With the SVM classifier, the classification results show that the average accuracy of the 12 movements is 90.74%, while the WAK gait phase classification achieved an accuracy of 84.50%%, UPS gait phase recorded an accuracy of 88.77%, and DNS gait phase had an accuracy of 90.38%. Meanwhile, the KNN classifier yielded classification results with average accuracy of 85.06%%, across the 12 movement classes while the gait phase average classification results are 80.62% for WAK, 86.82% for UPS, and 89.78% for DNS. The results have been detailed in Figs. 7a, 8a with statistical bar plots indicating that the average accuracy of each movement or gait phase is much above the random selection probability. The error bars (Figs. 7a, 8a) reveal the distribution of the accuracy of each movement from the 40 subjects, presenting acceptable variance. Furthermore, the confusion matrix (Figs. 7b, 8b) shows that the movement with a lower accuracy has other movements similar to it, thereby confirming the reasonability of the results. To train and test our model, we utilized the 5-fold cross-validation technique provided by MATLAB’s Statistics and Machine Learning Toolbox.

Fig. 7
figure 7

Experimental results of SVM and KNN classification for 12 movements. (a) The statistical bar plot shows the average accuracy of each movement. The error bar shows the distribution of accuracy of each movement from the 40 subjects; (b) A confusion matrix summarising the results of all subjects.

Fig. 8
figure 8

The classification results of gait analysis. (a) The statistical bar plots show the average accuracy of each gait phase. The error bars show the distribution of accuracy of each gait phase from the 40 subjects; (b) The confusion matrix summarises the results of all subjects.
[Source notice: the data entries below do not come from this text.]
-- ==== Sys2Proof/Machine/Ops.lean ====
section
/-! DEFINITION. The shared operations: view spaces, the access primitives `Pull` and `Drain` (spec 20_memory.md), responses and
the fault response (30_encoding.md, 60_exceptions.md), construction (41_binding.md R80, 70_reset_and_hazards.md R150), and
what the host may do between commands (R43, R24). -/

namespace Sys2Proof.Machine

/-! ### View spaces -/

/-- What an index reads as that the list of cells does not hold: the cells list the bytes of the bound sequence that differ
from this one (assumption log 5). -/
def Memory.unlisted : Byte := 0x00

/-- `MemRead(space, i, 1)` (00_scope.md 6.3). -/
def Memory.read : Memory → Nat → Byte
  | [], _ => Memory.unlisted
  | (a, b) :: m, i => if i = a then b else Memory.read m i

/-- The cells of every index but `i`. -/
def Memory.without (m : Memory) (i : Nat) : Memory := m.filter fun c => decide (c.1 ≠ i)

/-- A cell put in its place by rising index. -/
def Memory.place : Memory → Nat → Byte → Memory
  | [], i, v => [(i, v)]
  | (a, b) :: m, i, v => if i < a then (i, v) :: (a, b) :: m else (a, b) :: Memory.place m i v

/-- `MemWrite(space, i, 1, v)` (00_scope.md 6.3), keeping the canonical form. -/
def Memory.write (m : Memory) (i : Nat) (v : Byte) : Memory :=
  if v = Memory.unlisted then Memory.without m i else Memory.place (Memory.without m i) i v

/-- The cells of a byte sequence laid at index `k` and up. -/
def Memory.ofBytesFrom : Nat → List Byte → Memory
  | _, [] => []
  | k, b :: bs =>
    if b = Memory.unlisted then Memory.ofBytesFrom (k + 1) bs else (k, b) :: Memory.ofBytesFrom (k + 1) bs

/-- The space that a byte sequence is: its byte `i` at index `i` (R30: "index 0 is the first byte of the view as bound"). -/
def Memory.ofBytes (bs : List Byte) : Memory := Memory.ofBytesFrom 0 bs

/-- The canonical form from index `lo` up. -/
def Memory.wfFrom : Nat → Memory → Bool
  | _, [] => true
  | lo, (a, b) :: m => decide (lo ≤ a) && decide (b ≠ Memory.unlisted) && Memory.wfFrom (a + 1) m

/-- The canonical form: indices strictly rising, no cell that holds what an unlisted index reads as. -/
def Memory.wf (m : Memory) : Bool := Memory.wfFrom 0 m

/-- No cell at or beyond `bound`: a space has the indices `0` to `bound − 1` only (R30). -/
def Memory.within (bound : Nat) (m : Memory) : Bool := m.all fun c => decide (c.1 < bound)

/-! ### The access primitives -/

/-- `IN_POS < IN_LEN`: the input view has a byte to give (R33). -/
def InView.hasByte (v : InView) : Bool := decide (v.pos < v.len)

/-- How many bytes the input view can still give (R21). -/
def InView.avail (v : InView) : Nat := v.len - v.pos

/-- An input view is exhausted when `IN_POS = IN_LEN` (R21). -/
def InView.exhausted (v : InView) : Bool := decide (v.pos = v.len)

/-- The byte that `Pull()` returns (R33). -/
def InView.head (v : InView) : Byte := Memory.read v.space v.pos

/-- What `Pull()` does to the view: `IN_POS <- IN_POS + 1` (R33). -/
def InView.pull (v : InView) : InView := { v with pos := v.pos + 1 }

/-- `OUT_POS < OUT_CAP`: the output view accepts a byte (R34). -/
def OutView.hasRoom (v : OutView) : Bool := decide (v.pos < v.cap)

/-- How many bytes the output view still accepts (R21). -/
def OutView.room (v : OutView) : Nat := v.cap - v.pos

/-- An output view is exhausted when `OUT_POS = OUT_CAP` (R21). -/
def OutView.exhausted (v : OutView) : Bool := decide (v.pos = v.cap)

/-- `Drain(v)` (R34): store the byte at `OUT_POS`, then `OUT_POS <- OUT_POS + 1`. -/
def OutView.drain (v : OutView) (b : Byte) : OutView :=
  { v with space := Memory.write v.space v.pos b, pos := v.pos + 1 }

/-! ### Responses -/

/-- The end of a transaction: the response goes to the host (R55). -/
def respond (r : Rsp) (s : State) : State := { s with replies := s.replies ++ [⟨r, none⟩] }

/-- The response `Done` with a block result (R55, R56). -/
def respondBlock (res : BitVec 64) (s : State) : State := { s with replies := s.replies ++ [⟨.done, some res⟩] }

/-- `RSP`, the 3-bit code of a response (R56). -/
def rspCode : Rsp → BitVec 3
  | .allInputConsumed => 0
  | .needsMoreOutput => 1
  | .alreadyFinalized => 2
  | .finished => 3
  | .blockSizeError => 4
  | .illegalCommand => 5
  | .done => 6

/-- The two fault responses (R133). -/
inductive FaultRsp where
  /-- `BlockSizeError` (R131). -/
  | blockSize
  /-- `IllegalCommand` (R132). -/
  | illegal
  deriving DecidableEq, Repr

/-- The response of a fault (R133). -/
def faultRsp : FaultRsp → Rsp
  | .blockSize => .blockSizeError
  | .illegal => .illegalCommand

/-- `raise`: taking an exception (R136). "The faulting command's only effect is its response": no state is saved, no mode
changes, nothing is recorded, and the unit accepts the next command (R130, R137). There is no return from it (R137). -/
def raiseFault (f : FaultRsp) (s : State) : Host.Outcome State Fault Refusal := .next (respond (faultRsp f) s)

/-! ### Construction and reset -/

/-- Seven free values for `RS` (R25, R80). -/
def freeRaw (k : Nat) : RawBlock :=
  #v[Config.freeByte k, Config.freeByte (k + 1), Config.freeByte (k + 2), Config.freeByte (k + 3),
    Config.freeByte (k + 4), Config.freeByte (k + 5), Config.freeByte (k + 6)]

/-- Eight free values for `ES` (R25, R80). -/
def freeEncoded (k : Nat) : EncodedBlock :=
  #v[Config.freeByte k, Config.freeByte (k + 1), Config.freeByte (k + 2), Config.freeByte (k + 3),
    Config.freeByte (k + 4), Config.freeByte (k + 5), Config.freeByte (k + 6), Config.freeByte (k + 7)]

/-- Constructing the Encoder afresh (R80): the table of R25, with free values in the staging registers. -/
def constructEnc (s : State) : State :=
  { s with
    enc :=
      { fin := false, pend := false, rcnt := 0, ecnt := 0
        rs := freeRaw s.free, es := freeEncoded (s.free + 7)
        inp := InView.empty, out := OutView.empty }
    free := s.free + 15 }

/-- Constructing the Decoder afresh (R80): the table of R25, with free values in the staging registers. -/
def constructDec (s : State) : State :=
  { s with
    dec :=
      { fin := false, pend := false, rcnt := 0, ecnt := 0, rlim := 7
        rs := freeRaw s.free, es := freeEncoded (s.free + 7)
        inp := InView.empty, out := OutView.empty }
    free := s.free + 15 }

/-- A reset of the block "puts both units into the constructed state, exactly as if `ENC.INIT` and `DEC.INIT` had been
issued" (R150), but for the two responses: no command was issued (DESIGN CHOICE, assumption log 12). -/
def blockReset (s : State) : State := constructDec (constructEnc s)

/-! ### The host between commands -/

/-- The host changes a byte of an input view space (R43). An index outside the view is no byte of the space (R30). -/
def InView.edit (v : InView) (i : Nat) (b : Byte) : InView :=
  if i < v.len then { v with space := Memory.write v.space i b } else v

/-- The host changes a byte of the named unit's input view space (R43). -/
def hostEdit (u : UnitSel) (i : Nat) (b : Byte) (s : State) : State :=
  match u with
  | .enc => { s with enc := { s.enc with inp := s.enc.inp.edit i b } }
  | .dec => { s with dec := { s.dec with inp := s.dec.inp.edit i b } }

/-- What the host may read of a unit between commands: the view registers (R24) and the bytes of `OUT` (R43, R163). -/
structure Observed where
  inPos : Nat
  inLen : Nat
  outPos : Nat
  outCap : Nat
  /-- `OUT[0 .. OUT_CAP−1]`, every byte of the output view space (R30): those the unit has written, and at `OUT_POS` and above
  what the host left there (R34). -/
  outBytes : List Byte
  deriving DecidableEq, Repr

/-- `OUT[0 .. OUT_POS−1]`, the bytes the unit has written into this view, in order (R23). -/
def Observed.written (o : Observed) : List Byte := o.outBytes.take o.outPos

/-- The bytes of a space from index `k` on, `n` of them. -/
def Memory.slice (m : Memory) (k n : Nat) : List Byte := (List.range' k n).map (Memory.read m)

/-- What the host sees of the two views of a unit (R24, R43, R163). -/
def observeViews (i : InView) (o : OutView) : Observed :=
  ⟨i.pos, i.len, o.pos, o.cap, Memory.slice o.space 0 o.cap⟩

/-- What the host sees of a unit between commands (R24, R43, R163). -/
def observe (u : UnitSel) (s : State) : Observed :=
  match u with
  | .enc => observeViews s.enc.inp s.enc.out
  | .dec => observeViews s.dec.inp s.dec.out

end Sys2Proof.Machine
end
For the regression analysis, the statistical bar plots (Fig. 9a) show the average Root Mean Square Error (RMSE) of each joint (the lower, the better), while the error bar (Fig. 9a) represents the distribution of RMSE of each joint-angle and joint-torque from the 40 subjects (the lower, the better). These errors are much smaller than their usual range as reported in a previous study32, indicating that the sEMG signal can effectively aid the prediction of the angle and torque associated with the joints. In addition, Fig. 9b shows the regression effect to be more intuitively, with the predicted and actual values presenting the same trend. In conclusion, the above results have reiterated the applicability of our dataset (SIAT-LLMD) from a multi-analysis perspective for lower limb movement intent recognition and gait phase characterization.

Fig. 9
figure 9

The regression results of gait analysis. (a) The statistical bar plot shows the average RMSE of each joint angle and torque. The error bar shows the distribution of RMSE of each joint angle from the 40 subjects; (b) The target and predicted curves for a representative subject (Sub10).